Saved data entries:
-- ==== Sys2Proof/Machine/State.lean ====
section
/-! DEFINITION. The state of the part: one record for each of its blocks, the inputs as they stand,
and the queue of waiting commands; the two closed types of stops; and the state after power-on
reset. Plain data throughout. -/

namespace Sys2Proof.Machine

/-! ## Grant engine (Chapter 1) -/

/-- R1: the state of a live grant. -/
inductive GrantState where
  | waiting | driving | easing | paused
  deriving DecidableEq, Repr

/-- R1: why a grant ends. `atEnd` is END. -/
inductive Reason where
  | released | deadman | held | stopped | permit | preempted | atEnd | fault | mode | linkLost
  | obstructed | reset
  deriving DecidableEq, Repr

/-- R1: one grant record. Its order field is its position in the table, counted from 1. -/
structure Grant where
  handle : Nat
  station : Link
  axis : Axis
  sense : Sense
  kind : RunKind
  demand : Nat
  state : GrantState
  reason : Option Reason
  deadman : Option Nat
  pause : Option Nat
  deriving DecidableEq, Repr

/-- R4: one resource slot. FREE when `holder` is `none`. -/
structure Slot where
  holder : Option Nat
  waiting : Option Nat
  deriving DecidableEq, Repr

/-- R2, R3, R4: the grant table in creation order, the last handle allocated, the slots. -/
structure GrantEngine where
  table : List Grant
  lastHandle : Nat
  slots : PerResource Slot
  deriving DecidableEq, Repr

/-! ## Hold table (Chapter 2) -/

/-- R33: the source of a hold. -/
inductive HoldSource where
  | station (l : Link)
  | line
  deriving DecidableEq, Repr

/-- R33: the kind of a hold with the field only that kind has. -/
inductive HoldKind where
  | lockout (tag : Nat)
  | stop (zones : PerZone Bool)
  deriving DecidableEq, Repr

/-- R33: one hold record. Its order field is its position in the table, counted from 1. -/
structure Hold where
  id : Nat
  kind : HoldKind
  source : HoldSource
  axes : PerAxis Bool
  deriving DecidableEq, Repr

/-- R35, R36, R46: the hold table in creation order, the last id allocated, and the line state
(ASSERTED when true). -/
structure HoldTable where
  table : List Hold
  lastId : Nat
  line : Bool
  deriving DecidableEq, Repr

/-! ## Axis status unit (Chapter 3) -/

/-- R51: a sensor or switch condition. -/
inductive Condition where
  | standing | gone
  deriving DecidableEq, Repr

/-- R51, R67: the fault codes, in the order of R161. -/
inductive FaultCode where
  | sensor | switch | stall | travel | coilshort | latchstuck | latchmiss
  deriving DecidableEq, Repr

/-- R114: the sequence states of a motor axis; `partway` is PARTIAL. UNLATCHING and LATCHING are
states of a door only. -/
inductive PanelState where
  | closed | unlatching | opening | opened | closing | latching | partway
  deriving DecidableEq, Repr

== WORK REQUIRED ==
Only the lines above from the one with "latchstuck | latchmiss" up to and including the one with "latching | partway" should be repeated, exactly as written.

== RESULT FOR THIS EXERCISE ==
  | sensor | switch | stall | travel | coilshort | latchstuck | latchmiss
  deriving DecidableEq, Repr

/-- R114: the sequence states of a motor axis; `partway` is PARTIAL. UNLATCHING and LATCHING are
states of a door only. -/
inductive PanelState where
  | closed | unlatching | opening | opened | closing | latching | partway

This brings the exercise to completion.